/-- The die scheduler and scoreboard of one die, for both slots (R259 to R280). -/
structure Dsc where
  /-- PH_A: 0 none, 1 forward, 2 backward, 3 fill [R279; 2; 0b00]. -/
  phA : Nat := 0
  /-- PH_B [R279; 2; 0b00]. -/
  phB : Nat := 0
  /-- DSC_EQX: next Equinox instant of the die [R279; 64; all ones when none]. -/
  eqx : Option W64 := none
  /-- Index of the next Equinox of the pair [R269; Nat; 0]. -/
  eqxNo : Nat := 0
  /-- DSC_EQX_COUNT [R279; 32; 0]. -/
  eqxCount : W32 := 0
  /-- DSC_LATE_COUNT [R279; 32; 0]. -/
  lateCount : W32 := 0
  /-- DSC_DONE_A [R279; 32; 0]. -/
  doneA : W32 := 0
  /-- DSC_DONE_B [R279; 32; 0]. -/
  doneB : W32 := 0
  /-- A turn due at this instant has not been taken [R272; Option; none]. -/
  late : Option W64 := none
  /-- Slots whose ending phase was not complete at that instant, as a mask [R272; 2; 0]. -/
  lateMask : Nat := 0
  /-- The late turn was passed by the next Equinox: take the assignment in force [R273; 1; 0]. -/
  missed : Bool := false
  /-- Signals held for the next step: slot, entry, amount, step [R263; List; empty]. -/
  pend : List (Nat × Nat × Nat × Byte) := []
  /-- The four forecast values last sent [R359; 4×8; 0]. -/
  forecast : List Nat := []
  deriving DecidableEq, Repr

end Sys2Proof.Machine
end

+===+

> [About this task]:
Scan the records for the string "turn". Copy each line in which it appears.

> [Answer to the problem]:
  /-- A turn due at this instant has not been taken [R272; Option; none]. -/
  /-- The late turn was passed by the next Equinox: take the assignment in force [R273; 1; 0]. -/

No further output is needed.